ABDELMALEK SAYAH DIRECTEUR GENERAL DE L'OFFICE NATIONAL DE LUTTE CONTRE LA DROGUE ET LA TOXICOMANIE
Publié dans L'Expression le 28 - 11 - 2006

Dans un entretien accordé à la revue scientifique Actes, dirigée par le professeur Ridouh, Abdelmalek Sayah traite de la problématique de la drogue en tant que phénomène social universel. A la veille de la conférence internationale qui aura lieu les 3 et 4 décembre à Alger sur le même sujet, il nous a paru utile de publier cette interview.
Question: Vous venez d'être désigné à la tête de l'Office, pourriez-vous nous donner un aperçu de son organigramme et ses missions?
Réponse: Permettez-moi tout d'abord, de vous remercier pour l'occasion que vous m'offrez, à l'effet de m'adresser aux lecteurs de la revue scientifique Actes qui s'impose aujourd'hui comme étant une publication spécialisée en Algérie, traitant d'un domaine aussi sensible et complexe que celui de la drogue et de la toxicomanie. Je saisis cette opportunité pour féliciter l'équipe rédactionnelle et les responsables de cette revue pour le travail remarquable et soutenu qu'ils accomplissent afin de lui assurer la périodicité de publication et la qualité du contenu.
Pour revenir â votre question, il faut savoir que l'Office national de lutte contre la drogue et la toxicomanie, en tant qu'institution nationale spécialisée, est chargé essentiellement d'élaborer la politique nationale de prévention et de lutte contre la drogue et la toxicomanie, en étroite concertation avec l'ensemble des secteurs concernés par ce fléau, qui sont d'ailleurs représentés au sein du comité d'évaluation et de suivi de l'Office.
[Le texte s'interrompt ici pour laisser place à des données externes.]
-- ==== Sys2Proof/Certificates/Slice0/Obligations.lean ====
section
/-! DEFINITION. The statements for the provers, from the numbered rules of spec/. -/

open Sys2Proof Sys2Proof.Machine

/-- A step of a state with command c at the front of its queue is `exec c` on the state with the rest of the queue. -/
def Obligations.StepRunsTheFrontCommand : Prop :=
  ∀ (c : Instr) (s : State), step { s with pending := c :: s.pending } = exec c s

/-- A step on an empty queue is one tick: a choice of the model (notes/assumptions/1.md). What the tick does follows R148 and R149. -/
def Obligations.EmptyQueueLetsATickPass : Prop :=
  ∀ s : State, s.pending = [] → ∃ u, step s = .next u
    ∧ u.clock = { s.clock with
        tick := s.clock.tick + 1
        acc := if rdy s 5 then (s.clock.acc + getN s Obj.rateAddend 0) % 2 ^ 100 else s.clock.acc }
    ∧ Frame (s.clock.tick + 1) [] [] s u

/-- The state right after reset, with the values the spec gives, meets the invariants of the model. -/
def Obligations.ResetIsThawWithDefaults : Prop :=
  State.reset.pwr.season = .thaw ∧ State.reset.pwr.inReset = false ∧ State.reset.pwr.ready = 1
    ∧ State.reset.dict.active = [] ∧ State.reset.ev.queue = [] ∧ State.reset.ev.nextSeq = 0
    ∧ time72 State.reset = 0 ∧ State.reset.pages = [] ∧ (∀ m, (memU State.reset m).cells = [])
    ∧ State.reset.pending = [] ∧ ReadyAgrees State.reset ∧ Sound State.reset

/-- READY agrees with its functions after every step. -/
def Obligations.ReadyAgreesAfterEveryStep : Prop :=
  ∀ s t : State, ReadyAgrees s → Steps s t → ReadyAgrees t

/-- The canonical form of memories and values, and the limits of the event queue and of the AON buffer, are kept by every step. -/
def Obligations.StepsKeepMemoriesValuesAndEventsSound : Prop :=
  ∀ s t : State, Sound s → Steps s t → Sound t

/-- A step takes the front command and no other, and never takes back what left the device. -/
def Obligations.StepsTakeOneCommandAndOnlySendMore : Prop :=
  ∀ s t : State, Steps s t → t.pending = s.pending.drop 1 ∧ s.sent <+: t.sent

/-- The tick count goes to the command's tick, and nothing else alters it (R148). -/
def Obligations.CommandsNeverSetTheTickBack : Prop :=
  ∀ (c : Instr) (s : State), Answers c s (fun u => u.clock.tick = max s.clock.tick c.tick)

/-- READY bits and what they depend on (R22; the reading of its table is notes/assumptions/11.md). -/
def Obligations.ReadyHonoursDependencies : Prop :=
  ∀ s : State, ReadyAgrees s →
    (rdy s 5 = true → rdy s 4 = true)
    ∧ (rdy s 6 = true → rdy s 5 = true ∧ rdy s 4 = true)
    ∧ (rdy s 8 = true → rdy s 7 = true ∧ rdy s 4 = true)
    ∧ (rdy s 9 = true → rdy s 8 = true ∧ rdy s 7 = true ∧ rdy s 4 = true ∧ rdy s 25 = true)
    ∧ (rdy s 12 = true → rdy s 4 = true ∧ rdy s 5 = true ∧ (rdy s 13 = true ∨ rdy s 14 = true ∨ rdy s 15 = true))
    ∧ (rdy s 15 = true → rdy s 5 = true ∧ rdy s 4 = true)
    ∧ (rdy s 16 = true → rdy s 5 = true ∧ rdy s 4 = true)
    ∧ (rdy s 18 = true → rdy s 17 = true)
    ∧ (rdy s 19 = true → rdy s 18 = true ∧ rdy s 17 = true ∧ rdy s 9 = true)
    ∧ (rdy s 21 = true → rdy s 20 = true)

/-- The order of checking (R111). -/
def Obligations.FirstAbortInTheOrderOfChecking : Prop :=
  (∀ codes : List Nat,
    (firstAbort codes = 0 ∧ ∀ c ∈ abortOrder, c ∉ codes)
    ∨ (∃ pre post, abortOrder = pre ++ firstAbort codes :: post ∧ firstAbort codes ∈ codes ∧ ∀ c ∈ pre, c ∉ codes))
  ∧ (∀ t a s d, awake s = true → s.pwr.codeError = false → routeOf a.slot s = .here → findObj a.obj = some d →
      firstAbort (plainAborts d false a.index a.count ++ gateAborts d false a.shadow s) ≠ 0 →
      Refuses (.readObj t a) s (firstAbort (plainAborts d false a.index a.count ++ gateAborts d false a.shadow s)))
  ∧ (∀ t a vals s d, awake s = true → s.pwr.codeError = false → routeOf a.slot s = .here → findObj a.obj = some d →
      firstAbort (plainAborts d true a.index a.count ++ [whenCode (vals.length != a.count * d.wordsPer) 0x05]) ≠ 0 →
      Refuses (.writeObject t a vals) s
        (firstAbort (plainAborts d true a.index a.count ++ [whenCode (vals.length != a.count * d.wordsPer) 0x05])))

/-- What a plain access must fit (R82), with the order of R111. -/
def Obligations.PlainAccessesMustFitTheirObject : Prop :=
  (∀ t a s d, awake s = true → s.pwr.codeError = false → routeOf a.slot s = .here → findObj a.obj = some d → d.isBulk = false →
    (if d.isArray then a.index + max a.count 1 > d.count else a.index ≠ 0) →
    Refuses (.readObj t a) s 0x02 ∧ ∀ vals, Refuses (.writeObject t a vals) s 0x02)
  ∧ (∀ t a s d vals, awake s = true → s.pwr.codeError = false → routeOf a.slot s = .here → findObj a.obj = some d → d.isBulk = false →
    (if d.isArray then a.index + max a.count 1 ≤ d.count else a.index = 0) → (d.cls = .const ∨ d.cls = .ro) →
    Refuses (.writeObject t a vals) s 0x03)
  ∧ (∀ t a s d, awake s = true → s.pwr.codeError = false → routeOf a.slot s = .here → findObj a.obj = some d → d.isBulk = false →
    (if d.isArray then a.index + max a.count 1 ≤ d.count else a.index = 0) → d.cls = .wo →
    Refuses (.readObj t a) s 0x04)
  ∧ (∀ t a s d, awake s = true → s.pwr.codeError = false → routeOf a.slot s = .here → findObj a.obj = some d →
    (d.isBulk = true ∨ (d.isArray = false ∧ a.index = 0 ∧ a.count ≠ 1)
      ∨ (d.isArray = true ∧ a.index < d.count ∧ a.count = 0)) →
    (d.cls ≠ .wo → Refuses (.readObj t a) s 0x05)
      ∧ (d.cls ≠ .const → d.cls ≠ .ro → ∀ vals, Refuses (.writeObject t a vals) s 0x05))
Dans la mise en oeuvre de la stratégie nationale, par les différents acteurs, l'Office assure la coordination, le suivi et l'évaluation des actions entreprises dans ce cadre et dresse des rapports périodiques d'appréciation qu'il soumet aux pouvoirs publics.
La deuxième mission de l'Office consiste à canaliser les efforts que fournissent, à la fois, les institutions de l'Etat et les acteurs de la société civile au triple plan de la prévention, de la répression et du traitement des toxicomanes.
Le but visé étant de fédérer l'ensemble des intervenants et d'orienter leurs activités dans le sens des objectifs pertinents définis par le plan directeur national. A ce titre, il veille à la collecte des données nécessaires qui lui permettent d'analyser la situation et d'en tirer les enseignements appropriés.
Au plan international, l'Office active en vue de renforcer la coopération régionale et internationale tout à fait indispensable dans ce domaine, dans la mesure où le trafic de drogue est l'une des formes les plus complexes et les plus dangereuses de la criminalité transnationale organisée. Il est en même temps l'interlocuteur des institutions internationales spécialisées en la matière.
Quant à l'organigramme de l'Office, sans entrer dans les détails, je vous dirais simplement qu'il lui permet dans la phase actuelle, de mener à bien les missions qui lui sont dévolues. Cet organigramme est naturellement appelé à évoluer à court et moyen terme afin de pouvoir répondre aux nouvelles exigences.
Est-ce que votre nomination à la tête de l'Office est une surprise pour vous?
A vrai dire, cette nomination n'est pas pour moi une surprise du fait qu'en ma qualité de commis de l'Etat, je me suis toujours considéré au service de l'Etat et prêt à répondre à toute sollicitation et à l'appel du devoir. Etant magistrat parquetier, depuis de longues années, cette nomination constitue en fait une continuité dans mon parcours professionnel consacré à la lutte contre les différents fléaux sociaux. Il s'agit d'une mission noble et exaltante à laquelle je ne pourrais me soustraire. La confiance placée en ma personne par M. le président de la République me motive davantage dans ma mission.
Quelle est votre vision de la toxicomanie en Algérie?
Le fléau de la drogue et son corollaire, la toxicomanie, constituent à mon sens, l'un des phénomènes les plus inquiétants auxquels doit faire face la société algérienne, à l'instar de tous les pays du monde. En effet, en ce qui concerne notre pays, de nombreux indicateurs montrent que ce fléau connaît une évolution préoccupante depuis quelques années, notamment en matière de propagation de cannabis et de substances psychotropes.
Considérée pendant longtemps comme zone de transit, l'Algérie tend à se transformer progressivement en espace de consommation.
A mon avis, il s'agit bien d'un phénomène social qui appelle une riposte sociale fondée sur la mobilisation et l'implication de la société tout entière. Pour être efficace, l'action à entreprendre devra cibler simultanément les trois aspects de la lutte, à savoir la prévention sous toutes ses formes, la répression sans relâche et le traitement des toxicomanes en termes thérapeutique et social.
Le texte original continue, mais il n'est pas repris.